Canada’s latest budget offers
another chance for conservatives to demonstrate that they can do more than cut
taxes and act as Keynesians when there’s an economic emergency.
Both the Canadian and the US
economies and their deficits are moving off "red" and on to "amber." Sentient
conservatives have stopped screaming about averting the next decade’s
catastrophe. For moderates in office,
however, it’s also time to start being creative—to pick new fights, to replace
failed ideas with new ideas—or be thrown out as old bores.
Canada’s new $15,000 training
grants for eligible workers and unemployed Canadians should meet that test.
Employers, the federal and
provincial governments must pay $5,000 each. Everyone should have sufficient
skin in the game to make sure that it leads to profitable and sustainable work
as well as handsome graduating statistics at community colleges.
John
Ivison, who has been writing about
this rumored initiative for weeks, got officials to reveal the program’s stark
rationale: it responds to the needs of employers; it will be “demand driven."

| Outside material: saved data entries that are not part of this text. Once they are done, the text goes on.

-- ==== Sys2Proof/Machine/Pacing.lean ====
section
/-!
DEFINITION. Egress queues and their pacers, spill, the output scheduler, link retry on the sending side, the partner's
pauses, queue sampling and the congestion map (R211 to R219, R226, R229 to R233, R236 to R252).
-/
namespace Sys2Proof.Machine

/-! ### Pauses and retry of a lane -/

/-- Whether the partner's pause of a rung is in force on a lane, and obeyed (R212, R226). -/
def Box.paused (b : Box) (l r : Nat) : Bool := (b.buf.paused.find (lr l r)).isSome && !b.buf.ignored.contains (lr l r)

/-- The egress queue of a lane and rung. -/
def Box.eq (b : Box) (l r : Nat) : List Desc := b.buf.eq.at (lr l r) []
@[inherit_doc Box.eq] def Box.setEq (b : Box) (l r : Nat) (q : List Desc) : Box :=
  { b with buf := { b.buf with eq := if q = [] then b.buf.eq.del (lr l r) else b.buf.eq.put (lr l r) q } }

/-- The physical slot a logical lane sends on. -/
def Box.slotOf (b : Box) (l : Nat) : Nat := b.txSlot (fibreOf l) (colourOf l)

/-- Link retry runs on a slot (R228): role of the partner endpoint, leaf or spine, RPL_EN 1, a frame-spread lane of a
fibre in fabric mode. -/
def Box.retryOn (b : Box) (f s : Nat) : Bool :=
  b.get .prtLanePeerCap f s != 0 && bits (b.get .prtLanePeerCap f s) 38 37 != 3 && b.get .prtLaneRplEn f s == 1
    && !(b.striped (portOf (laneOf f (b.slotColour f s)))) && b.get .prtMode f == 0

/-- Retry state of a slot. -/
def Box.rty (b : Box) (f s : Nat) : RetrySt := b.retry.at (phys f s) {}
@[inherit_doc Box.rty] def Box.setRty (b : Box) (f s : Nat) (g : RetrySt → RetrySt) : Box :=
  { b with retry := b.retry.upd (phys f s) {} g }

/-! ### Pacers (R236 to R243) -/

/-- Units of credit in a byte. -/
def byteUnit : Nat := 16000 * 65536

/-- LINE of a logical lane, Mb/s (R84, R237). -/
def Box.lineRate (b : Box) (l : Nat) : Nat := if b.get .prtLaneFecMode (fibreOf l) (b.slotOf l) % 2 = 1 then 199220 else 200000

/-- Number of a lane's port pacer, and the logical lanes of its half that the pacer covers (R236). -/
def Box.portBase (b : Box) (l : Nat) : Nat := ((b.portSpan (portOf l)).head?).getD (portOf l)
@[inherit_doc Box.portBase] def Box.portHalf (b : Box) (l : Nat) : List Nat :=
  (b.portSpan (portOf l)).map (fun n => laneOf (n / 4) (2 * (n % 4) + l % 2))

/-- Keys of the lane pacer and the port-half pacer of a lane. -/
def lnKey (l : Nat) : Nat := 4096 + l
@[inherit_doc lnKey] def Box.ptKey (b : Box) (l : Nat) : Nat := 8192 + 2 * b.portBase l + halfOf l

/-- RATE and BURST in force of a pacer (R241), and the code that means unpaced. -/
def Box.pacRate (b : Box) (key : Nat) : Nat × Nat :=
  (b.pac.inForce.find key).getD
    (if key < 4096 then (b.get .pacQRate (key / 4) (key % 4), b.get .pacQBurst (key / 4) (key % 4))
     else if key < 8192 then (b.get .pacLaneRate (key - 4096), b.get .pacLaneBurst (key - 4096))
     else (b.get .pacPortRate ((key - 8192) / 2), b.get .pacPortBurst ((key - 8192) / 2)))
@[inherit_doc Box.pacRate] def unpacedCode (key : Nat) : Nat := if key < 8192 then 0xFFFFF else 0x1FFFFF

/-- A pacer. -/
def Box.pacer (b : Box) (key : Nat) : Pacer := b.pac.pacers.at key {}

/-- Whether frames wait on a lane for any of its pacers: a queue, a replay or a sprint frame. -/
def Box.lnWaits (b : Box) (l : Nat) : Bool :=
  (upTo 4).any (fun r => b.eq l r != []) || (b.rty (fibreOf l) (b.slotOf l)).replay != []
    || b.spr.store.any (fun x => x.waiting.contains l)

/-- A pacer brought to the present (R237, R242): the charge that falls meanwhile, and whether frames wait or are sent
(DEDUCED, log 128). -/
def Box.pacTo (b : Box) (key : Nat) (busy : Bool) (fall : Nat) : Box :=
  let p := b.pacer key
  let par := b.pacRate key
  let rise : Int := (if key < 8192 then 2 else 1) * par.1 * (b.stamp - p.upd)
  let c : Int :=
    if par.1 = unpacedCode key then 0
    else if busy then min (par.2 * byteUnit : Nat) (p.credit + rise - fall)
    else if p.credit < 0 then min 0 (p.credit + rise) else p.credit
  { b with pac := { b.pac with pacers := b.pac.pacers.put key ⟨c, b.stamp⟩ } }

/-- What a lane's frame on the line falls by up to the present (R237). -/
def Box.fallOf (b : Box) (l : Nat) : Nat :=
  match b.pac.sending.find l with
  | some x => min x.left (2 * b.lineRate l * (b.stamp - (b.pacer (lnKey l)).upd))
  | none => 0

/-- Bring every pacer of a lane's port half to the present. -/
def Box.pacNow (b : Box) (l : Nat) : Box :=
  let lanes := (b.portHalf l).map (fun m => (m, b.fallOf m, b.lnWaits m || (b.pac.sending.find m).isSome))
  let b := b.pacTo (b.ptKey l) (lanes.any (·.2.2)) ((lanes.map (·.2.1)).sum)
  b.each lanes (fun b (m, fall, busy) =>
    let x := b.pac.sending.find m
    let b := b.each (upTo 4) (fun b r =>
      let mine := x.any (fun x => x.queued && x.rung == r)
      b.pacTo (lr m r) (b.eq m r != [] || mine) (if mine then fall else 0))
    let b := b.pacTo (lnKey m) busy fall
    match x with
    | some x => { b with pac := { b.pac with sending := b.pac.sending.put m { x with left := x.left - fall } } }
    | none => b)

In other words, the colleagues will no longer be deploying the federal
government’s $500-million annual expenditures on worker training, effectively, at
their discretion.
In fact, as designed, they
won’t be paid any of the $15,000 unless an employer and a prospective trainee
determine that the college course(s) is in their mutual interest. This will be
controversial, hopefully.
(Full disclosure: In the late 80s, I helped design and implement a $5,000 voucher-training program for
older workers in Ontario. It was also "demand-driven." An unemployed older
worker (over 45) and a prospective employer would develop a training plan and
spend the money at their discretion. Learning institutions loathed the idea,
convinced the other two would waste the $5,000. It never "got out of hand," nor was
it properly evaluated. It was quickly killed in a government re-organization and
has never been tried again.)
Constitutionally, the federal
plan is impeccable.
Despite immediate objections
by Quebec and Ontario governments and Liberals and New Democrats in Ottawa, it doesn’t
intrude on provincial jurisdiction and it doesn’t centralize power in Ottawa.

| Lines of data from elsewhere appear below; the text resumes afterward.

-- ==== Sys2Proof/Machine/Collective.lean ====
section
/-!
DEFINITION. Collectives: admission, the canonical tree, batons and where they wait, results, timeouts and aborts, the
mirror checks, quarantine and heats (R28 to R30, R295, R332 to R368).
-/
namespace Sys2Proof.Machine

/-! ### The definition of a group (R332, R334, R344) -/

/-- Operators of a group. -/
def opSum : Nat := 0
@[inherit_doc opSum] def opMean : Nat := 1
@[inherit_doc opSum] def opArgmax : Nat := 8
@[inherit_doc opSum] def opTopk : Nat := 9

/-- A definition as the rules of this file use it. -/
structure Grp where
  kind : Nat
  op : Nat
  fin : Nat
  mxIn : Bool
  acc : Nat
  fout : Nat
  mxOut : Bool
  gen : Nat
  ranks : Nat
  deriving DecidableEq, Repr

/-- The definition in force of group n. -/
def Box.grp (b : Box) (n : Nat) : Grp :=
  ⟨b.get .colGrpKind n, b.get .colGrpOp n, b.get .colGrpFmtIn n % 16, b.bit .colGrpFmtIn 4 n, b.get .colGrpAcc n,
    b.get .colGrpFmtOut n % 16, b.bit .colGrpFmtOut 4 n, b.get .colGrpGen n, b.get .colGrpRanks n⟩

/-- The accumulation format (R323, R344). -/
def accOf (op fin acc : Nat) : Nat := if acc = 1 then fFp32 else if acc = 2 then fKbp else if fin = fInt8 ∧ op = opSum then fInt32 else fin

/-- The accumulation format of a group. -/
def Grp.accF (g : Grp) : Nat := accOf g.op g.fin g.acc

/-- Argmax and top-k work on pairs. -/
def Grp.pairs (g : Grp) : Bool := g.op == opArgmax || g.op == opTopk

/-- An unscaled integer sum, to which ADDSUM applies (R339, R360). -/
def Grp.intSum (g : Grp) : Bool := g.op == opSum && !g.mxIn && (g.fin == fInt8 || g.fin == fInt32)

/-- log2 of P, the smallest power of two at or above the rank count (R345). -/
def logP (ranks : Nat) : Nat := ((upTo 22).find? (fun k => decide (ranks ≤ 2 ^ k))).getD 21

/-- The home half of a chunk: by its number, or the live half in P2 (R27, R28). -/
def Box.homeHalf (b : Box) (chunk : Nat) : Nat :=
  match b.get .pwrPsState % 8 with
  | 2 => 0
  | 3 => 1
  | _ => chunk % 2

/-! ### Frames (R336 to R339) -/

/-- The collective header (R336), CHECK 0. -/
structure CHdr where
  gen : Nat
  nchunk : Nat
  base : Nat
  log : Nat
  fmt : Nat
  mxs : Bool
  stat : Nat
  nelem : Nat
  ranks : Nat
  addsum : Nat
  check : Nat
  deriving DecidableEq, Repr

/-- Its fields. -/
def chdr (x : Nat) : CHdr :=
  ⟨bits x 191 176, bits x 175 160, bits x 159 140, bits x 139 135, bits x 134 131, bitAt x 130, bits x 129 128,
    bits x 127 114, bits x 95 75, bits x 63 32, bits x 31 0⟩

/-- Its number. -/
def CHdr.num (h : CHdr) : Nat :=
  h.gen * 2 ^ 176 + h.nchunk * 2 ^ 160 + h.base * 2 ^ 140 + h.log * 2 ^ 135 + h.fmt * 2 ^ 131 + flag h.mxs * 2 ^ 130
    + h.stat * 2 ^ 128 + h.nelem * 2 ^ 114 + h.ranks * 2 ^ 75 + h.addsum * 2 ^ 32 + h.check

/-- CHECK over KFH bytes 0 to 8, header bytes 0 to 19 and the payload (R338). -/
def checkOf (k hdr : Nat) (payload : List Byte) : Nat :=
  crc32c (beBytes 9 (k / 2 ^ 56) ++ beBytes 20 (hdr / 2 ^ 32) ++ payload)

/-- Bytes of an element array in a payload: blocks of 49 bytes for KBP, eight bytes for a pair (R337). -/
def payBytes (pairs : Bool) (f n : Nat) : Nat :=
  if pairs then 8 * n else if f = fKbp then n / 16 * 49 else n * fmtBits f / 8

/-- Whether a number of elements fits a format's payload (R337). -/
def nelemOk (pairs : Bool) (f n : Nat) : Bool :=
  (pairs || !((f == 5 || f == 6) && n % 4 != 0) && !(f == 7 && n % 2 != 0) && !(f == fKbp && n % 16 != 0))
    && decide (payBytes pairs f n ≤ 4096)

/-- Length of a payload: elements, then one scale byte per block of 32 with MXS. -/
def payLen (pairs : Bool) (f n : Nat) (mxs : Bool) : Nat := payBytes pairs f n + (if mxs then (n + 31) / 32 else 0)

/-- Whether a frame holds exactly a payload of `len` bytes after its headers, or is padded to 64 bytes (R337). -/
def lenFits (fr : List Byte) (off len : Nat) : Bool :=
  off + len == endOf fr || (fr.length == 64 && decide (off + len ≤ endOf fr))

/-- A frame of KFH directly over Ethernet, without FCS: the destination address of a result is not stated (a free
value); short frames are padded with zeros to 60 bytes (DESIGN CHOICE, log 100). -/
def Box.kframe (b : Box) (k : Nat) (body : List Byte) : List Byte × Box :=
  let (n, b) := b.fresh
  let l := beBytes 6 n ++ beBytes 6 (b.get .fwdModMac) ++ beBytes 2 (b.get .fwdKfhEtype) ++ beBytes 16 k ++ body
  (l ++ List.replicate (60 - l.length) 0, b)

/-! ### Elements (R300, R337, R347) -/

/-- Values of a payload: elements, with their block scales when MXS is 1. -/
def payNums (f n : Nat) (mxs : Bool) (pay : List Byte) : List Num :=
  if f = fKbp then
    (upTo n).map (fun i => kbpElem (kbpOfBytes (pay.drop (49 * (i / 16)))) (i % 16))
  else
    let codes := unpackCodes f n (leNat (pay.take (payBytes false f n)))
    if mxs then
      let sc := pay.drop (payBytes false f n)
      codes.zipIdx.map (fun e => mxElem f ((sc.getD (e.2 / 32) 0).toNat) e.1)
    else codes.map (decodeNum f)

/-- Values as a baton keeps them in a format: codes, or whole KBP blocks (R306, R347). -/
def encElems (f : Nat) (l : List (Num × Rounding)) : List Nat :=
  if f = fKbp then
    let pad := l ++ List.replicate ((16 - l.length % 16) % 16) (.fin false 0 0, .near)
    (upTo (pad.length / 16)).map (fun k => kbpBlock ((pad.drop (16 * k)).take 16))
  else l.map (fun e => (encodeNum f e.2 e.1).raw)

/-- Values of a baton's elements. -/
def decElems (f n : Nat) (l : List Nat) : List Num :=
  if f = fKbp then (upTo n).map (fun i => kbpElem (l.getD (i / 16) 0) (i % 16)) else l.map (decodeNum f)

It simply and boldly proposes re-assigning decision-making over federal monies
away from provincial learning institutions to employers and individuals.
It is completely consistent
with Harper’s determination to reduce federal interference and accountability
in education as well as health. It’s entirely about building a competitive
economy that employs more high-skilled workers as well as up-to-date capital.
Institution spokespersons and
their unions will complain that the Canada Jobs Grant is philistine and suggest
that it’s part of Paul Ryan’s heartless agenda leaking north.
If you believe working to
produce what other people want is inferior to studying indefinitely in a publicly funded
classroom, than, yes, this program is anti-intellectual.
However, it’s no more
anti-intellectual than building new public transit or subsidizing the renewable
energy industry.
This plan would be philistine
if Stephen Harper were cutting aid to education and creating vouchers for basic
education, as Republicans propose. However, worker training is, above all,
about securing rewarding work for adults.
Let’s hope the Conservatives
care enough about this initiative to defend it vigorously. Certainly, those it challenges are far better
organized and equipped to fight than those who may benefit.
Grants like these are a great to have, the government is also doing the same in education by providing us RRSP, British Columbia Training and Education Savings Grant and more.